Namun Zhou Huailin tidak tersenyum, tatapannya pada Liang Ying seperti anjing yang salah dan menundukkan telinga.

“Liang Ying.”

Ia bingung.

“Aku kehilangan liontin giok yang kau berikan padaku.” Suaranya penuh penyesalan dan kecewa, tatapannya menunduk seolah berusaha memikirkan, “Mungkin jatuh ke air saat menyelamatkan orang.”

Liang Ying tersadar, ternyata setiap hari ia keluar hanya untuk mencari liontin itu. Pria bodoh itu begitu muram memandang permukaan sungai, jangan-jangan ingin menyelam mencarinya?

Melihat pria itu yang jarang sekali terlihat sedih, ia tertawa kecil lagi, lalu melepas liontin di pinggangnya.

“Deng” terdengar suara saat liontin itu jatuh, Zhou Huailin sedikit terkejut, menoleh ke permukaan air, riak yang ditimbulkan liontin perlahan mereda, namun seolah tak pernah benar-benar hilang, melainkan terus bergetar dalam hatinya.

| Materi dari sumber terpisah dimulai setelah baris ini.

/-! `count` -/

@[simp] theorem count_regs (n k v : Nat) : (d.count n k v).regs = d.regs := rfl
@[simp] theorem count_bus (n k v : Nat) : (d.count n k v).bus = d.bus := rfl
@[simp] theorem count_mem (n k v : Nat) : (d.count n k v).mem = d.mem := rfl
@[simp] theorem count_tn (n k v : Nat) : (d.count n k v).tn = d.tn := rfl
@[simp] theorem count_au (n k v : Nat) : (d.count n k v).au = d.au := rfl
@[simp] theorem count_ck (n k v : Nat) : (d.count n k v).ck = d.ck := rfl
@[simp] theorem count_cp (n k v : Nat) : (d.count n k v).cp = d.cp := rfl
@[simp] theorem count_wn (n k v : Nat) : (d.count n k v).wn = d.wn := rfl
@[simp] theorem count_tr (n k v : Nat) : (d.count n k v).tr = d.tr := rfl
@[simp] theorem count_gr (n k v : Nat) : (d.count n k v).gr = d.gr := rfl
@[simp] theorem count_ba (n k v : Nat) : (d.count n k v).ba = d.ba := rfl
@[simp] theorem count_fu (n k v : Nat) : (d.count n k v).fu = d.fu := rfl
@[simp] theorem count_pw (n k v : Nat) : (d.count n k v).pw = d.pw := rfl
@[simp] theorem count_sy (n k v : Nat) : (d.count n k v).sy = d.sy := rfl
@[simp] theorem count_outs (n k v : Nat) : (d.count n k v).outs = d.outs := rfl
@[simp] theorem count_free (n k v : Nat) : (d.count n k v).free = d.free := rfl
@[simp] theorem count_ticks (n k v : Nat) : (d.count n k v).ticks = d.ticks := rfl
@[simp] theorem count_word (n k v : Nat) (wa : Nat) : (d.count n k v).word wa = d.word wa := rfl
@[simp] theorem count_rd (n k v : Nat) (g : Fld) : (d.count n k v).rd g = d.rd g := by exact rd_of_regs (d := d) (e := d.count n k v) rfl g
@[simp] theorem count_on (n k v : Nat) (g : Fld) : (d.count n k v).on g = d.on g := by simp [Dev.on]

/-! `emit` -/

@[simp] theorem emit_regs (o : Out) : (d.emit o).regs = d.regs := rfl
@[simp] theorem emit_bus (o : Out) : (d.emit o).bus = d.bus := rfl
@[simp] theorem emit_mem (o : Out) : (d.emit o).mem = d.mem := rfl
@[simp] theorem emit_tn (o : Out) : (d.emit o).tn = d.tn := rfl
@[simp] theorem emit_au (o : Out) : (d.emit o).au = d.au := rfl
@[simp] theorem emit_ck (o : Out) : (d.emit o).ck = d.ck := rfl
@[simp] theorem emit_cp (o : Out) : (d.emit o).cp = d.cp := rfl
@[simp] theorem emit_wn (o : Out) : (d.emit o).wn = d.wn := rfl
@[simp] theorem emit_tr (o : Out) : (d.emit o).tr = d.tr := rfl
@[simp] theorem emit_gr (o : Out) : (d.emit o).gr = d.gr := rfl
@[simp] theorem emit_ba (o : Out) : (d.emit o).ba = d.ba := rfl
@[simp] theorem emit_fu (o : Out) : (d.emit o).fu = d.fu := rfl
@[simp] theorem emit_ta (o : Out) : (d.emit o).ta = d.ta := rfl
@[simp] theorem emit_pw (o : Out) : (d.emit o).pw = d.pw := rfl
@[simp] theorem emit_sy (o : Out) : (d.emit o).sy = d.sy := rfl
@[simp] theorem emit_free (o : Out) : (d.emit o).free = d.free := rfl
@[simp] theorem emit_ticks (o : Out) : (d.emit o).ticks = d.ticks := rfl
@[simp] theorem emit_word (o : Out) (wa : Nat) : (d.emit o).word wa = d.word wa := rfl
@[simp] theorem emit_rd (o : Out) (g : Fld) : (d.emit o).rd g = d.rd g := by exact rd_of_regs (d := d) (e := d.emit o) rfl g
@[simp] theorem emit_on (o : Out) (g : Fld) : (d.emit o).on g = d.on g := by simp [Dev.on]

/-! `setEcc` -/

@[simp] theorem setEcc_regs (w : Nat) (m : Option EccMark) : (d.setEcc w m).regs = d.regs := rfl
@[simp] theorem setEcc_bus (w : Nat) (m : Option EccMark) : (d.setEcc w m).bus = d.bus := rfl
@[simp] theorem setEcc_tn (w : Nat) (m : Option EccMark) : (d.setEcc w m).tn = d.tn := rfl
@[simp] theorem setEcc_au (w : Nat) (m : Option EccMark) : (d.setEcc w m).au = d.au := rfl
@[simp] theorem setEcc_ck (w : Nat) (m : Option EccMark) : (d.setEcc w m).ck = d.ck := rfl
@[simp] theorem setEcc_cp (w : Nat) (m : Option EccMark) : (d.setEcc w m).cp = d.cp := rfl
@[simp] theorem setEcc_wn (w : Nat) (m : Option EccMark) : (d.setEcc w m).wn = d.wn := rfl
@[simp] theorem setEcc_tr (w : Nat) (m : Option EccMark) : (d.setEcc w m).tr = d.tr := rfl
@[simp] theorem setEcc_gr (w : Nat) (m : Option EccMark) : (d.setEcc w m).gr = d.gr := rfl
@[simp] theorem setEcc_ba (w : Nat) (m : Option EccMark) : (d.setEcc w m).ba = d.ba := rfl
@[simp] theorem setEcc_fu (w : Nat) (m : Option EccMark) : (d.setEcc w m).fu = d.fu := rfl
@[simp] theorem setEcc_ta (w : Nat) (m : Option EccMark) : (d.setEcc w m).ta = d.ta := rfl
@[simp] theorem setEcc_pw (w : Nat) (m : Option EccMark) : (d.setEcc w m).pw = d.pw := rfl
@[simp] theorem setEcc_sy (w : Nat) (m : Option EccMark) : (d.setEcc w m).sy = d.sy := rfl
@[simp] theorem setEcc_outs (w : Nat) (m : Option EccMark) : (d.setEcc w m).outs = d.outs := rfl
@[simp] theorem setEcc_free (w : Nat) (m : Option EccMark) : (d.setEcc w m).free = d.free := rfl
@[simp] theorem setEcc_ticks (w : Nat) (m : Option EccMark) : (d.setEcc w m).ticks = d.ticks := rfl
@[simp] theorem setEcc_word (w : Nat) (m : Option EccMark) (wa : Nat) : (d.setEcc w m).word wa = d.word wa := rfl
@[simp] theorem setEcc_rd (w : Nat) (m : Option EccMark) (g : Fld) : (d.setEcc w m).rd g = d.rd g := by exact rd_of_regs (d := d) (e := d.setEcc w m) rfl g
@[simp] theorem setEcc_on (w : Nat) (m : Option EccMark) (g : Fld) : (d.setEcc w m).on g = d.on g := by simp [Dev.on]

/-! `setLink` -/

@[simp] theorem setLink_regs (p : Nat) (x : Link) : (d.setLink p x).regs = d.regs := rfl
@[simp] theorem setLink_bus (p : Nat) (x : Link) : (d.setLink p x).bus = d.bus := rfl
@[simp] theorem setLink_mem (p : Nat) (x : Link) : (d.setLink p x).mem = d.mem := rfl
@[simp] theorem setLink_tn (p : Nat) (x : Link) : (d.setLink p x).tn = d.tn := rfl
@[simp] theorem setLink_au (p : Nat) (x : Link) : (d.setLink p x).au = d.au := rfl
@[simp] theorem setLink_ck (p : Nat) (x : Link) : (d.setLink p x).ck = d.ck := rfl
@[simp] theorem setLink_cp (p : Nat) (x : Link) : (d.setLink p x).cp = d.cp := rfl
@[simp] theorem setLink_wn (p : Nat) (x : Link) : (d.setLink p x).wn = d.wn := rfl
@[simp] theorem setLink_tr (p : Nat) (x : Link) : (d.setLink p x).tr = d.tr := rfl
@[simp] theorem setLink_gr (p : Nat) (x : Link) : (d.setLink p x).gr = d.gr := rfl
@[simp] theorem setLink_ba (p : Nat) (x : Link) : (d.setLink p x).ba = d.ba := rfl
@[simp] theorem setLink_ta (p : Nat) (x : Link) : (d.setLink p x).ta = d.ta := rfl
@[simp] theorem setLink_pw (p : Nat) (x : Link) : (d.setLink p x).pw = d.pw := rfl
@[simp] theorem setLink_sy (p : Nat) (x : Link) : (d.setLink p x).sy = d.sy := rfl
@[simp] theorem setLink_outs (p : Nat) (x : Link) : (d.setLink p x).outs = d.outs := rfl
@[simp] theorem setLink_free (p : Nat) (x : Link) : (d.setLink p x).free = d.free := rfl
@[simp] theorem setLink_ticks (p : Nat) (x : Link) : (d.setLink p x).ticks = d.ticks := rfl
@[simp] theorem setLink_word (p : Nat) (x : Link) (wa : Nat) : (d.setLink p x).word wa = d.word wa := rfl
@[simp] theorem setLink_rd (p : Nat) (x : Link) (g : Fld) : (d.setLink p x).rd g = d.rd g := by exact rd_of_regs (d := d) (e := d.setLink p x) rfl g
@[simp] theorem setLink_on (p : Nat) (x : Link) (g : Fld) : (d.setLink p x).on g = d.on g := by simp [Dev.on]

Ia kembali menatap wanita di jembatan.

Wanita itu tersenyum dengan mata berbinar, menunjuk pinggangnya yang kini kosong, lalu menunjuk permukaan air, kemudian memberi isyarat, “Sekarang mereka bersama.”

“Seperti kita.”

Senyumnya, setelah melewati segala penderitaan, tetap cerah dan murni, seperti sinar matahari hangat di musim dingin, membuat pria itu merasa hangat menyala. Cinta yang membara mengalir di setiap nadi dalam tubuhnya.

Orang seperti itu, bagaimana mungkin ia tidak mencintai, bagaimana mungkin ia tidak menghargai?

Ya, seperti mereka, takkan terpisahkan selamanya.